Typical findings of hemolytic anemia include low hemoglobin level, high reticulocyte count, high lactate dehydrogenase (LDH) and bilirubin, and low haptoglobin. (See "Diagnosis of hemolytic anemia in adults", section on 'Laboratory confirmation of hemolysis'.)

If hemolysis is severe, the patient may have jaundice (including neonatal jaundice). If compensation is insufficient (if the bone marrow cannot produce new red blood cells [RBCs] with sufficient rapidity to compensate for hemolyzed RBCs), there may be symptoms of anemia. (See "Unconjugated hyperbilirubinemia in neonates: Etiology and pathogenesis", section on 'Increased production'.)

HS is a non-immune form of hemolysis; the DAT is negative. (See "Overview of hemolytic anemias in children", section on 'Intrinsic hemolytic anemias' and "Diagnosis of hemolytic anemia in adults", section on 'Immune versus non-immune'.)

Findings that suggest an alternative diagnosis include prior normal complete blood counts (CBCs) and hemolysis markers. It must be noted that 3 to 11 percent of autoimmune hemolytic anemias may be DAT-negative, depending on the sensitivity of the assay [138,139]. A high-index of suspicion for DAT-negative autoimmune hemolytic anemia (AIHA) must be maintained for a patient presenting with hemolytic anemia with no prior personal and family history, especially with microspherocytes on the smear and other evidence of immune dysregulation [140].

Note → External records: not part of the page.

/-- R194, R196: for a count of 8 or more the factor `2 ^ c` is a multiple of 256, and so is the product. -/
theorem aluShl_eq_zero {x c : Byte} (hc : 8 ≤ c.toNat) : aluShl x c = 0 := by
  have hmultiple : 256 ∣ x.toNat * 2 ^ c.toNat := (pow_dvd_pow 2 hc).mul_left x.toNat
  exact BitVec.eq_of_toNat_eq ((aluShl_toNat x c).trans (Nat.mod_eq_zero_of_dvd hmultiple))

/-- R195, R196: for a count of 8 or more the divisor `2 ^ c` exceeds every byte. -/
theorem aluShr_eq_zero {x c : Byte} (hc : 8 ≤ c.toNat) : aluShr x c = 0 := by
  have hlarge : x.toNat < 2 ^ c.toNat := x.isLt.trans_le (Nat.pow_le_pow_right (by decide) hc)
  exact BitVec.eq_of_toNat_eq ((aluShr_toNat x c).trans (Nat.div_eq_of_lt hlarge))

/-- Settles O39: the two are `aluBinary` of `aluShl` and `aluShr`, whose values as numbers are `aluShl_toNat` and
`aluShr_toNat`, and 0 for counts of 8 and more by `aluShl_eq_zero` and `aluShr_eq_zero`; the error is that of the check of
both operands. -/
theorem shiftsByWholeCount : Obligations.ShiftsByWholeCount := by
  refine ⟨fun ra rb s => ⟨decode_registers .shl ra rb, decode_registers .shr ra rb, ?left, ?right⟩,
    fun a b s hab => ?invalid⟩
  case left => exact completesWith_of_aluBinary rfl ⟨aluShl_toNat _ _, aluShl_eq_zero⟩
  case right => exact completesWith_of_aluBinary rfl ⟨aluShr_toNat _ _, aluShr_eq_zero⟩
  case invalid =>
    exact ⟨raises_invalidRegister_of_withRegs rfl hab, raises_invalidRegister_of_withRegs rfl hab⟩

end Sys2Proof.Machine
end

section
/-!
The error of an unassigned opcode byte (60_exceptions.md R211). The lookup comes before any operand byte is read (R113),
so whether the decoder rejects for this cause is a matter of the byte at `pc` alone.
-/

namespace Sys2Proof.Machine

theorem State.decodeNext_unknownOpcode {s : State} :
    s.decodeNext = .unknownOpcode ↔ ∀ m, defaultOpc m ≠ s.memRead s.pc := by
  rw [State.decodeNext_eq]
  exact decodeWith_unknownOpcode

/-- Settles O7: the decoder answers by `State.decodeNext_unknownOpcode`, and a running step then enters the error by
`State.raise`, which writes the status and the fault record alone. -/
theorem unknownOpcodeRaises : Obligations.UnknownOpcodeRaises := by
  intro s hrunning hnoOpcode
  have hrejected : s.decodeNext = .unknownOpcode := State.decodeNext_unknownOpcode.mpr hnoOpcode
  rw [step_running hrunning, hrejected]
  rfl

end Sys2Proof.Machine
end

section
/-!
The decoder and the encoder against each other, and the step as the run of what stands at `pc` (30_encoding.md R80 to
R89, 40_sequencer.md R112 to R116). A mnemonic with two operand bytes stands between them: `Mnemonic.build` makes the
instruction the decoder answers, and each lemma reads one part of it back.
-/

namespace Sys2Proof

/-- The operand bytes of a built instruction are as many of the two bytes as its format has (R81). -/
theorem Mnemonic.build_operands (m : Mnemonic) (a b : Byte) :
    (m.build a b).operands = [a, b].take m.operandCount := by
  cases m <;> rfl

/-- A built instruction is well formed when the bytes its mnemonic checks name registers (R83, R115). -/
theorem Mnemonic.build_wellFormed (m : Mnemonic) (a b : Byte) : (m.build a b).wellFormed = true ↔
    (m.checksA = true → regByteOk a = true) ∧ (m.checksB = true → regByteOk b = true) := by
  cases m <;> simp [Mnemonic.build, Instr.wellFormed, Mnemonic.checksA, Mnemonic.checksB, Mnemonic.format]

/-- Every instruction is built from its own mnemonic and any two bytes that agree with the operand bytes it has. -/
theorem Instr.build_eq {i : Instr} {a b : Byte} (ha : ∀ x, i.operands[0]? = some x → a = x)
    (hb : ∀ y, i.operands[1]? = some y → b = y) : i.mnemonic.build a b = i := by
  cases i with
  | hlt | ret => rfl
  | push x | pop x | prn x | call x | jmp x | jeq x | jne x => rw [ha x rfl]; rfl
  | ldi x y | add x y | sub x y | mul x y | div x y | mod x y | inc x y | dec x y | cmp x y | and x y | not x y
  | or x y | xor x y | shl x y | shr x y => rw [ha x rfl, hb y rfl]; rfl

/-- Under any opcode table the decoder accepts the row it finds when the checked operand bytes name registers. -/
theorem decodeWith_of_lookup {opc : Mnemonic → Byte} {op a b : Byte} {m : Mnemonic} (hm : lookupWith opc op = some m)
    (hwf : (m.build a b).wellFormed = true) : decodeWith opc op a b = .instr (m.build a b) := by
  obtain ⟨ha, hb⟩ := (m.build_wellFormed a b).mp hwf
  simp [decodeWith, hm, operandTest_passes ha, operandTest_passes hb, -Bool.and_eq_true]

/-- A well-formed instruction is decoded from its opcode byte and any two bytes that agree with its operand bytes. -/
theorem decodeWith_encoded {opc : Mnemonic → Byte} (hopc : Function.Injective opc) {i : Instr} {a b : Byte}
    (hwf : i.wellFormed = true) (ha : ∀ x, i.operands[0]? = some x → a = x)
    (hb : ∀ y, i.operands[1]? = some y → b = y) : decodeWith opc (opc i.mnemonic) a b = .instr i := by
  have hbuild : i.mnemonic.build a b = i := Instr.build_eq ha hb
  rw [decodeWith_of_lookup (lookupWith_opc hopc i.mnemonic) (hbuild.symm ▸ hwf), hbuild]

/-- Settles O3, by the number of operand bytes: the three bytes read are the opcode, then those, then as many of the two
bytes that follow as are wanting, and `decodeWith_encoded` asks nothing of the latter. -/
theorem decodeOfEncodeUnderAnyOpcodeMap : Obligations.DecodeOfEncodeUnderAnyOpcodeMap := by
  intro opc hopc i x y hwf
  match hops : i.operands with
  | [] | [_] | _ :: _ :: _ =>
    simp only [encodeWith, hops, List.cons_append, List.nil_append]
    exact decodeWith_encoded hopc hwf (by simp [hops]) (by simp [hops])

/-- Settles O4: the decoder answers what `Mnemonic.build` makes of the row it found. -/
theorem decodedInstructionReencodes : Obligations.DecodedInstructionReencodes := by
  intro opc op a b i h
  obtain ⟨m, hm, rfl, ha, hb⟩ := decodeWith_instr h
  refine ⟨(m.build_wellFormed a b).mpr ⟨ha, hb⟩, ?_⟩
  rw [encodeWith, Mnemonic.build_mnemonic, Mnemonic.build_operands, lookupWith_some hm, Mnemonic.length,
    List.take_succ_cons]

/-- Settles O1, whose nine words are closed: the decoder is run on each. -/
theorem writtenOutWordsDecode : Obligations.WrittenOutWordsDecode := by
  unfold Obligations.WrittenOutWordsDecode
  decide

/-- The opcode bytes of the default table, in the order of R85. -/
theorem mem_map_defaultOpc {op : Byte} : op ∈ Mnemonic.all.map defaultOpc ↔ ∃ m, defaultOpc m = op := by
  simp [Mnemonic.mem_all]

/-- Settles O2: the list written out is the default table's column, and a byte outside it is no mnemonic's opcode. -/
theorem unknownOpcodeBytes : Obligations.UnknownOpcodeBytes := by
  intro op a b
  have hcolumn : decode op a b = .unknownOpcode ↔ op ∉ Mnemonic.all.map defaultOpc := by
    rw [mem_map_defaultOpc, not_exists]
    exact decodeWith_unknownOpcode
  exact hcolumn

/-- R218: of the decoder's three answers, a mnemonic's opcode rules out `unknownOpcode`, and an instruction is answered
only if the checked operand bytes name registers. -/
theorem decode_invalidRegister {m : Mnemonic} {a b : Byte}
    (hbad : m.checksA = true ∧ regByteOk a = false ∨ m.checksB = true ∧ regByteOk b = false) :
    decode (defaultOpc m) a b = .invalidRegister := by
  cases hdec : decode (defaultOpc m) a b with
  | invalidRegister => rfl
  | unknownOpcode => exact absurd rfl (decodeWith_unknownOpcode.mp hdec m)
  | instr i =>
    obtain ⟨m', hm', -, ha, hb⟩ := decodeWith_instr hdec
    obtain rfl : m' = m := defaultOpc_injective (lookupWith_some hm')
    rcases hbad with ⟨hchecked, hnone⟩ | ⟨hchecked, hnone⟩
    · simp [ha hchecked] at hnone
    · simp [hb hchecked] at hnone

end Sys2Proof

namespace Sys2Proof.Machine

/-- A running machine whose bytes at `pc` decode to an instruction runs it. -/
theorem step_of_decode {s : State} {i : Instr} (hrunning : s.status = .running)
    (hdec : decode (s.memRead s.pc) (s.memRead (s.pc + 1)) (s.memRead (s.pc + 2)) = .instr i) : step s = exec i s := by
  rw [step_running hrunning, State.decodeNext_eq, hdec]

/-- Settles O5: well-formedness is the decoder's check, and the run is `step_of_decode`. -/
theorem stepRunsDecodedInstruction : Obligations.StepRunsDecodedInstruction := by
  intro s i hrunning hdec
  obtain ⟨m, -, rfl, ha, hb⟩ := decodeWith_instr hdec
  exact ⟨(m.build_wellFormed _ _).mpr ⟨ha, hb⟩, step_of_decode hrunning hdec⟩

/-- Settles O6: the bytes at `pc`, `pc +8 1` and `pc +8 2` are the opcode and two bytes that agree with the operand
bytes there are, so `decodeWith_encoded` decodes them. Addition of bytes wraps, so the wrap is no case of its own. -/
theorem encodedInstructionAtPcRuns : Obligations.EncodedInstructionAtPcRuns := by
  intro s i hrunning hwf hbytes
  have hop : s.memRead s.pc = defaultOpc i.mnemonic := by simpa using hbytes 0 (defaultOpc i.mnemonic) rfl
  have ha : ∀ x, i.operands[0]? = some x → s.memRead (s.pc + 1) = x := fun x hx => hbytes 1 x hx
  have hb : ∀ y, i.operands[1]? = some y → s.memRead (s.pc + 2) = y := fun y hy => hbytes 2 y hy
  refine step_of_decode hrunning ?_
  rw [hop]
  exact decodeWith_encoded defaultOpc_injective hwf ha hb

/-- Settles O8: the decoder rejects by `decode_invalidRegister`, so the step enters the error and runs no meaning. -/
theorem invalidRegisterPrecedesExecution : Obligations.InvalidRegisterPrecedesExecution := by
  intro s m hrunning hop hbad
  have hrejected : s.decodeNext = .invalidRegister := by
    rw [State.decodeNext_eq, hop]
    exact decode_invalidRegister
      (hbad.imp (And.imp_right regByteOk_eq_false.mpr) (And.imp_right regByteOk_eq_false.mpr))
  rw [step_running hrunning, hrejected]
  rfl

Evaluation of the peripheral blood smear is very helpful; obvious RBC abnormalities may suggest a different type of hemolytic anemia (eg, stomatocytes, ovalocytes, target cells, sickle cells). (See "Evaluation of the peripheral blood smear", section on 'Permutation in shape'.)

Initial testing

All patients — Some aspects of the initial evaluation differ in neonates versus older children and adults since affected neonates tend to have more severe disease and less useful laboratory parameters. (See 'Neonates' below.)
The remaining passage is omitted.